1. Social media posts may help recall personal experiences

Social media posts may help recall personal experiences

Posting personal experiences on social networking sites such as Facebook and Twitter could make those events much easier to recall, the first study to look at social media's effect on memory suggests.

By: | New York | Updated: September 8, 2016 1:18 PM
The act of posting on social media also plays a role in the construction of the self. (Reuters) The act of posting on social media also plays a role in the construction of the self. (Reuters)

Posting personal experiences on social networking sites such as Facebook and Twitter could make those events much easier to recall, the first study to look at social media’s effect on memory suggests.

“If people want to remember personal experiences, the best way is to put them online,” said lead author of the study Qi Wang, professor at Cornell University in the US.

“Social media – blogs, Facebook, Twitter, and others alike – provide an important outlet for us to recall memories, in the public space, and share with other people,” said Wang.

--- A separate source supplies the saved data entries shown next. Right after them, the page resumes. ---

-- ==== Sys2Proof/Machine/Links.lean ====
section
/-! DEFINITION. Machine/Links.lean: the link unit. Frame assembly, the receive buffer, taking a request, the reply in hand, REJECT, and
the choice of the next frame to send (R168 to R173). -/

namespace Sys2Proof.Machine

/-! ## Links and their state -/

/-- A host link. -/
def State.link (s : State) (l : LinkId) : Link :=
  match l with
  | .office => s.office
  | .panel => s.panel
/-- A host link replaced. -/
def State.setLink (s : State) (l : LinkId) (x : Link) : State :=
  match l with
  | .office => { s with office := x }
  | .panel => { s with panel := x }

/-- A REJECT made, or folded into the one pending (R169). A fresh one was made before any reply still to come, and after the reply
that waits, if one does. -/
def Link.fail (x : Link) (reason : RejectReason) : Link :=
  match x.reject with
  | some r => { x with reject := some { reason := reason, lost := satAdd Config.max8 r.lost 1 } }
  | none => { x with reject := some { reason := reason, lost := 1 }, rejectFirst := x.reply.isNone }

/-- The receiver hunting, its gap timer stopped (R168). -/
def Link.hunt (x : Link) : Link := { x with assembly := .hunting, gapTimer := false }

/-- A request taken and its reply made (R170, R172): in hand until the reply's last byte is out. -/
def Link.answer (x : Link) (reply : Frame) : Link :=
  { x with inHand := true, reply := some reply, rejectFirst := x.reject.isSome }

/-- The transmitter of a link chooses its next frame, when it is free (R173), from the reply and the REJECT. -/
def Link.choose (x : Link) : Link :=
  match x.sending with
  | some _ => x
  | none => match x.reply, x.reject with
    | none, none => x
    | some f, none => { x with sending := some (.reply f), reply := none }
    | none, some r => { x with sending := some (.reject r), reject := none, rejectFirst := false }
    | some f, some r =>
      if x.rejectFirst then { x with sending := some (.reject r), reject := none, rejectFirst := false }
      else { x with sending := some (.reply f), reply := none }

/-- The office transmitter's choice of a notice, after its reply and REJECT (R161, R173). -/
def State.chooseNotice (s : State) : State :=
  match s.office.sending with
  | some _ => s
  | none => match s.notices.take with
    | none => s
    | some (n, u) => (s.setLink .office { s.office with sending := some (.notice n) }).setNotices u

/-- Both transmitters' choice (R173), made at the end of every event (log 6). -/
def State.choose (s : State) : State :=
  ((s.setLink .office s.office.choose).setLink .panel s.panel.choose).chooseNotice

/-- An event taken by the part. While the reset line is held the part takes none (R183, log 12). -/
def State.live (s : State) (f : State → State) : State := if s.pins.resetHeld then s else (f s).choose

/-! ## Requests at their owners (R171) -/

/-- A request handed to its owner. -/
def answer (r : Request) (s : State) : State × Reply :=
  match r with
  | .ident => answerIdent s
  | .setMode m => answerSetMode m s
  | .restart => answerRestart s
  | .linkSetup o v m => answerLinkSetup o v m s
  | .setClock c => answerSetClock c s
  | .setTiming a b c d e => answerSetTiming a b c d e s
  | .setAudit p h => answerSetAudit p h s
  | .setCertBase n => answerSetCertBase n s
  | .mark o m => answerMark o m s
  | .loadCarryover r es => answerLoadCarryover r es s
  | .readCarryover r => answerReadCarryover r s
  | .loadVerdict f os => answerLoadVerdict f os s
  | .readVerdict f n => answerReadVerdict f n s
  | .stepWindow f l => answerStepWindow f l s
  | .stepWrite ss => answerStepWrite ss s
  | .stepRead i n => answerStepRead i n s
  | .setUtility u c o g => answerSetUtility u c o g s
  | .utilityStatus => answerUtilityStatus s
  | .admitVisit b f p ps => answerAdmit b f p ps s
  | .depart b => answerDepart b s
  | .bayClear b => answerBayClear b s
  | .assign b i h m l c => answerAssign b i h m l c s
  | .extend b i n => answerExtend b i n s
  | .abort b => answerAbort b s
  | .hold b => answerHold b s
  | .resume b => answerResume b s
  | .orderFill b i c t => answerOrderFill b i c t s
  | .cancelFill b i => answerCancelFill b i s
  | .ruleReferral b i r c => answerRuleReferral b i r c s
  | .certRead n => answerCertRead n s
  | .certRetire k => answerCertRetire k s
  | .auditRelease => answerAuditRelease s
  | .bayStatus b => answerBayStatus b s
  | .compartmentStatus b i => answerCompartmentStatus b i s
  | .mapRead b r0 r1 c0 c1 => answerMapRead b r0 r1 c0 c1 s
  | .pendingRead sc => answerPendingRead sc s
  | .pendingClear sc ks => answerPendingClear sc ks s

/-- The permission check (R171 item 2). -/
def permitted (l : LinkId) (kind : Byte) : Bool := !(l == .panel && officeOnly kind)

/-- The three checks of the link unit and then the owner (R171): kind, permission, length. -/
def State.serve (s : State) (l : LinkId) (kind : Byte) (reading : Reading) : State × Reply :=
  match reading with
  | .unknownKind => (s, .refuse .unknownKind)
  | .badLength => (s, .refuse (if permitted l kind then .badLength else .notPermitted))
  | .request r => if permitted l kind then answer r s else (s, .refuse .notPermitted)

/-- The reply to a request taken on a link, built whole from the state the request left, and in hand there (R170, R172). -/
def State.giveReply (s : State) (l : LinkId) (kind tag : Byte) (r : Reply) : State :=
  s.setLink l ((s.link l).answer (replyFrame s kind tag r))

/-- A frame taken from the buffer (R170 to R172): served and answered. -/
def State.takeFrame (s : State) (l : LinkId) (kind tag : Byte) (reading : Reading) : State :=
  let x := s.serve l kind reading
  x.1.giveReply l kind tag x.2

/-- A complete frame with a good check and a kind below 0x40 (R170): lost where the buffer holds a frame, buffered while a request is
in hand, else taken at once. -/
def State.arrive (s : State) (l : LinkId) (f : Frame) (reading : Reading) : State :=
  let x := s.link l
  if x.buffer.isSome then s.setLink l (x.fail .overrun)
  else if x.inHand then s.setLink l { x with buffer := some f }
  else s.takeFrame l f.kind f.tag reading

/-- A request's frame arriving. -/
def State.request (s : State) (l : LinkId) (tag : Byte) (r : Request) : State :=
  s.live fun t => t.arrive l (r.frame tag) (.request r)

/-! ## Bytes of frames (R168, R184, 11.6) -/

/-- One bit of the check's register. -/
def crcBit (c : BitVec 16) : BitVec 16 := if c.getMsbD 0 then (c <<< 1) ^^^ 0x1021 else c <<< 1
/-- One byte taken into the register, most significant bit first. -/
def crcByte (c : BitVec 16) (b : Byte) : BitVec 16 :=
  crcBit (crcBit (crcBit (crcBit (crcBit (crcBit (crcBit (crcBit (c ^^^ ((b.setWidth 16) <<< 8)))))))))
/-- The check of a run of bytes: the register starts at 0xFFFF and is not inverted. -/
def crc16 (bs : List Byte) : BitVec 16 := bs.foldl crcByte 0xFFFF
/-- The check's two bytes, high byte first. -/
def crcBytes (bs : List Byte) : Byte × Byte :=
  let c := crc16 bs
  (byte (c.toNat / 256), byte c.toNat)

/-- A frame's length byte: kind, tag and body. -/
def Frame.lengthByte (f : Frame) : Byte := byte (f.body.length + 2)
/-- A frame's content bytes. -/
def Frame.content (f : Frame) : List Byte := f.kind :: f.tag :: f.body
/-- A frame's bytes on the wire (R168). -/
def Frame.wire (f : Frame) : List Byte :=
  let c := crcBytes (f.lengthByte :: f.content)
  [0x5E, f.lengthByte] ++ f.content ++ [c.1, c.2]

/-- A REJECT's frame (R169, 11.6). -/
def Reject.frame (r : Reject) : Frame := { kind := 0xFF, tag := 0, body := [byte r.reason.code, byte r.lost] }
/-- A notice's frame (11.6). -/
def Notice.frame (n : Notice) : Frame :=
  { kind := 0x40, tag := 0, body := [byte n.scope.val, byte n.event.kind.code, byte n.count] ++ n.event.bytes }
/-- The frame on the wire, byte for byte. -/
def Sending.frame (x : Sending) : Frame :=
  match x with
  | .reply f => f
  | .reject r => r.frame
  | .notice n => n.frame

/-- A complete frame judged (R168 to R170): its check, then its kind, then the buffer. -/
def State.judgeFrame (s : State) (l : LinkId) (len : Byte) (content : List Byte) (high low : Byte) : State :=
  let t := s.setLink l (s.link l).hunt
  if crcBytes (len :: content) = (high, low) then
    match content with
    | kind :: tag :: body =>
      if kind.toNat < 0x40 then t.arrive l { kind := kind, tag := tag, body := body } (readRequest kind body)
      else t.setLink l ((t.link l).fail .badKind)
    | _ => t
  else t.setLink l ((t.link l).fail .badCrc)

/-- A byte at a link's receiver (R168's table). -/
def State.linkByte (s : State) (l : LinkId) (b : Byte) : State :=
  let x := s.link l
  match x.assembly with
  | .hunting => if b = 0x5E then s.setLink l { x with assembly := .length, gapTimer := true } else s
  | .length =>
    if 3 ≤ b.toNat ∧ b.toNat ≤ 250 then s.setLink l { x with assembly := .content b [], gapTimer := true }
    else s.setLink l (x.hunt.fail .badLength)
  | .content len got =>
    let got' := got ++ [b]
    s.setLink l { x with assembly := if len.toNat ≤ got'.length then .check len got' [] else .content len got', gapTimer := true }
  | .check len content got =>
    match got with
    | [] => s.setLink l { x with assembly := .check len content [b], gapTimer := true }
    | high :: _ => s.judgeFrame l len content high b

/-- The gap timer's expiry (R168), with a frame partly received. -/
def State.linkGap (s : State) (l : LinkId) : State :=
  let x := s.link l
  if x.assembly = .hunting ∨ x.gapTimer = false then s else s.setLink l (x.hunt.fail .gap)

/-- An error's REJECT reason. -/
def rejectReasonOf : FrameError → RejectReason
  | .badLength => .badLength
  | .badCrc => .badCrc
  | .badKind => .badKind
  | .overrun => .overrun

/-- A frame ended by an error (R169). OVERRUN arises only where the buffer holds a frame (R170, log 24). -/
def State.frameError (s : State) (l : LinkId) (e : FrameError) : State :=
  let x := s.link l
  if e = .overrun ∧ x.buffer.isNone then s else s.setLink l (x.hunt.fail (rejectReasonOf e))

/-- The link with nothing on the wire; after a reply, no request in hand (R170). -/
def Link.sent (x : Link) : Link :=
  match x.sending with
  | some (.reply _) => { x with sending := none, inHand := false }
  | some (.reject _) => { x with sending := none }
  | some (.notice _) => { x with sending := none }
  | none => x

/-- A frame's last byte leaves (R170, R173): after a reply, the link takes the frame in its buffer. -/
def State.frameSent (s : State) (l : LinkId) : State :=
  let x := (s.link l).sent
  match x.buffer with
  | some f =>
    if x.inHand then s.setLink l x
    else (s.setLink l { x with buffer := none }).takeFrame l f.kind f.tag (readRequest f.kind f.body)
  | none => s.setLink l x

end Sys2Proof.Machine
end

Memory researchers have long known that when people write about personal experiences, reflect on them or talk about them with others, they tend to remember those events much better.

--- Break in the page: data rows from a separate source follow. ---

/-- What the rules say of records, queues, lanes, claims and the withheld list taken together, between one event and the next. -/
structure State.YardSound (s : State) : Prop where
  /-- A visit has 1 to 8 compartments (R1). -/
  visitCount : ∀ (b : Bay) (v : Visit), s.visit b = some v → 1 ≤ v.count ∧ v.count ≤ 8
  /-- No compartment has two records (R2). -/
  recordsDistinct : s.records.Pairwise fun r q => ¬ (r.bay = q.bay ∧ r.index = q.index)
  /-- The allocated records of a bay are its visit's compartments 1 to n (R2). -/
  recordsOfVisits : ∀ (b : Bay) (k : Nat),
    (∃ r ∈ s.records, r.bay = b ∧ r.index = k) ↔ ∃ v, s.visit b = some v ∧ 1 ≤ k ∧ k ≤ v.count
  /-- A lane that is not IDLE has a current compartment, which has a record, and a service kind; an IDLE lane has neither (R65). -/
  laneServes : ∀ b : Bay,
    ((s.lane b).st = .idle ∧ (s.lane b).current = none ∧ (s.lane b).service = none) ∨
    ((s.lane b).st ≠ .idle ∧ (s.lane b).service.isSome = true ∧ ∃ r ∈ s.records, r.bay = b ∧ (s.lane b).current = some r.index)
  /-- RUNNING, DRAINING, SCANNING and STARVED serve a WASH, FILLING a FILL, and the same holds of the state a HELD lane returns to (R65). -/
  laneStates : ∀ b : Bay,
    ((s.lane b).service = some .wash → (s.lane b).stage ≠ .filling) ∧
    ((s.lane b).service = some .fill →
      (s.lane b).stage ∈ [LaneState.seating, .waitResource, .filling, .suspended])
  /-- A lane has a return state exactly while HELD, none of IDLE and HELD. A HELD lane has a hold cause, and a lane with a hold cause is IDLE
  or HELD (R86, R87, R89). -/
  laneHeld : ∀ b : Bay,
    ((s.lane b).st = .held ↔ (s.lane b).ret.isSome = true) ∧
    (s.lane b).ret ≠ some .idle ∧ (s.lane b).ret ≠ some .held ∧
    ((s.lane b).st = .held → (s.lane b).holds ≠ Holds.none) ∧
    ((s.lane b).holds ≠ Holds.none → (s.lane b).st = .idle ∨ (s.lane b).st = .held)
  /-- In DORMANT no visit exists, every lane is IDLE, and the bay orders are parked, none, open, closed, off (R175). -/
  dormant : s.mode = .dormant → ∀ b : Bay, s.visit b = none ∧ (s.lane b).st = .idle ∧ (s.lane b).orders = Orders.reset
  /-- A record is WASHING exactly while its lane serves it by a WASH, and FILLING exactly while by a FILL (R65). -/
  recordServed : ∀ r ∈ s.records,
    (r.st = .washing ↔ (s.lane r.bay).current = some r.index ∧ (s.lane r.bay).service = some .wash) ∧
    (r.st = .filling ↔ (s.lane r.bay).current = some r.index ∧ (s.lane r.bay).service = some .fill)
  /-- The achieved class never exceeds the program class, and is 0 before the program's end (R14, R16). -/
  achieved : ∀ r ∈ s.records, r.achieved ≤ r.programClass ∧
    (r.st ∈ [CompState.admitted, .queued, .washing, .dirty, .referred] → r.achieved = 0)
  /-- A QUEUED, WASHING or REFERRED record holds a program (R9, R16). -/
  program : ∀ r ∈ s.records, r.st ∈ [CompState.queued, .washing, .referred] → r.program.isSome = true
  /-- A CERTIFIED, FILLING or FILLED record holds a certificate number, and a FILLING one a fill order (R15, R20). -/
  certificate : ∀ r ∈ s.records, (r.st ∈ [CompState.certified, .filling, .filled] → r.cert.isSome = true) ∧
    (r.st = .filling → r.order.isSome = true)
  /-- No compartment stands in a queue twice (R63). -/
  queueDistinct : ∀ b : Bay, ((s.lane b).queue.map QEntry.index).Nodup
  /-- A WASH entry's record is QUEUED, a FILL entry's CERTIFIED with a fill order (R63). -/
  queueRecords : ∀ b : Bay, ∀ e ∈ (s.lane b).queue, ∃ r ∈ s.records, r.bay = b ∧ r.index = e.index ∧
    (e.kind = .wash → r.st = .queued) ∧ (e.kind = .fill → r.st = .certified ∧ r.order.isSome = true)
  /-- Every QUEUED record has its WASH entry, every CERTIFIED one with a fill order its FILL entry (R9, R15, R18). -/
  queueComplete : ∀ r ∈ s.records,
    (r.st = .queued → { index := r.index, kind := .wash } ∈ (s.lane r.bay).queue) ∧
    (r.st = .certified → r.order.isSome = true → { index := r.index, kind := .fill } ∈ (s.lane r.bay).queue)
  /-- The withheld list holds no compartment twice (R146). -/
  withheldDistinct : s.certs.withheld.Pairwise fun w x => ¬ (w.bay = x.bay ∧ w.index = x.index)
  /-- It holds exactly the compartments whose record is in AWAIT_CERT (R144, R146). -/
  withheldRecords : ∀ (b : Bay) (k : Nat),
    (∃ w ∈ s.certs.withheld, w.bay = b ∧ w.index = k) ↔ ∃ r ∈ s.records, r.bay = b ∧ r.index = k ∧ r.st = .awaitCert
  /-- A lane holds at most one grant or one claim, never both (R74, R116). -/
  holdsOne : ((allUtils.flatMap fun u => (s.util u).grants ++ (s.util u).claims).map Claim.lane).Nodup
  /-- It holds a grant only in FILLING, or in RUNNING a step that draws on that utility (R74). -/
  grantStates : ∀ u : UtilId, ∀ c ∈ (s.util u).grants, (s.lane c.lane).st = .filling ∨
    ((s.lane c.lane).st = .running ∧ (s.stepOf c.lane).utility?.map WashUtil.util = some u)
  /-- It holds a claim only in WAIT_RESOURCE and SUSPENDED, for a WASH on the utility its step draws on (R65, R119, R120). -/
  claimStates : ∀ u : UtilId, ∀ c ∈ (s.util u).claims,
    ((s.lane c.lane).st = .waitResource ∨ (s.lane c.lane).st = .suspended) ∧
    ((s.lane c.lane).service = some .wash → (s.stepOf c.lane).utility?.map WashUtil.util = some u)
  /-- A lane in WAIT_RESOURCE or SUSPENDED holds a claim, and one in FILLING, or RUNNING a FLUSH or BLOW, a grant (R65, R90). -/
  stateHolds : ∀ b : Bay,
    ((s.lane b).st = .waitResource ∨ (s.lane b).st = .suspended → ∃ u, ∃ c ∈ (s.util u).claims, c.lane = b) ∧
    ((s.lane b).st = .filling ∨ ((s.lane b).st = .running ∧ (s.stepOf b).utility?.isSome = true) →
      ∃ u, ∃ c ∈ (s.util u).grants, c.lane = b)
  /-- A lane pins its current entry while a WASH is in WAIT_RESOURCE, RUNNING, SUSPENDED or SCANNING, or returns there, and no entry
  otherwise (R49, R50). -/
  pinned : ∀ b : Bay, s.store.pins[b] =
    if (s.lane b).service = some .wash ∧ (s.lane b).stage ∈ [LaneState.waitResource, .running, .suspended, .scanning]
    then some (s.lane b).index else none
  /-- A lane has a scan record exactly while it is SCANNING, or HELD to return there (R98). -/
  scanPresent : ∀ b : Bay,
    (s.scan b).isSome = true ↔ (s.lane b).st = .scanning ∨ ((s.lane b).st = .held ∧ (s.lane b).ret = some .scanning)
  /-- Its pointer is the zone that stands next after the first zones-written zones in the scan order (R98). -/
  scanPointer : ∀ (b : Bay) (x : Scan), s.scan b = some x → (scanZones x.window x.order)[x.written]? = some x.pointer
  /-- Its window, scan order and threshold are those of the pinned descriptor (R98). -/
  scanStep : ∀ (b : Bay) (x : Scan), s.scan b = some x → ∃ stall endMark next,
    s.stepOf b = .inspect x.window x.order x.threshold stall endMark next

end Sys2Proof.Machine
end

“The process of writing about one’s experiences in the public sphere, often sustained by subsequent social feedback, may allow people to reflect on the experiences and their personal relevance,” researchers said.

The act of posting on social media also plays a role in the construction of the self, said Wang.

“We create a sense of self in the process of recalling, evaluating and sharing with others memories of personal experiences in our lives,” she said.

“That’s happening when we use social media, without us even noticing it. We just think, ‘Oh, I’m sharing my experience with my friends.’ But by shaping the way we remember our experiences, it’s also shaping who we are,” she said

That is especially facilitated by the interactive functions on many social media sites. For example, Facebook periodically shows users photos and posts from previous years to remind them of those events, prompting users to revisit those experiences, researchers said.

“Memory is often selective. But in this case, the selection is not done by our own mind; it’s done by an outside resource.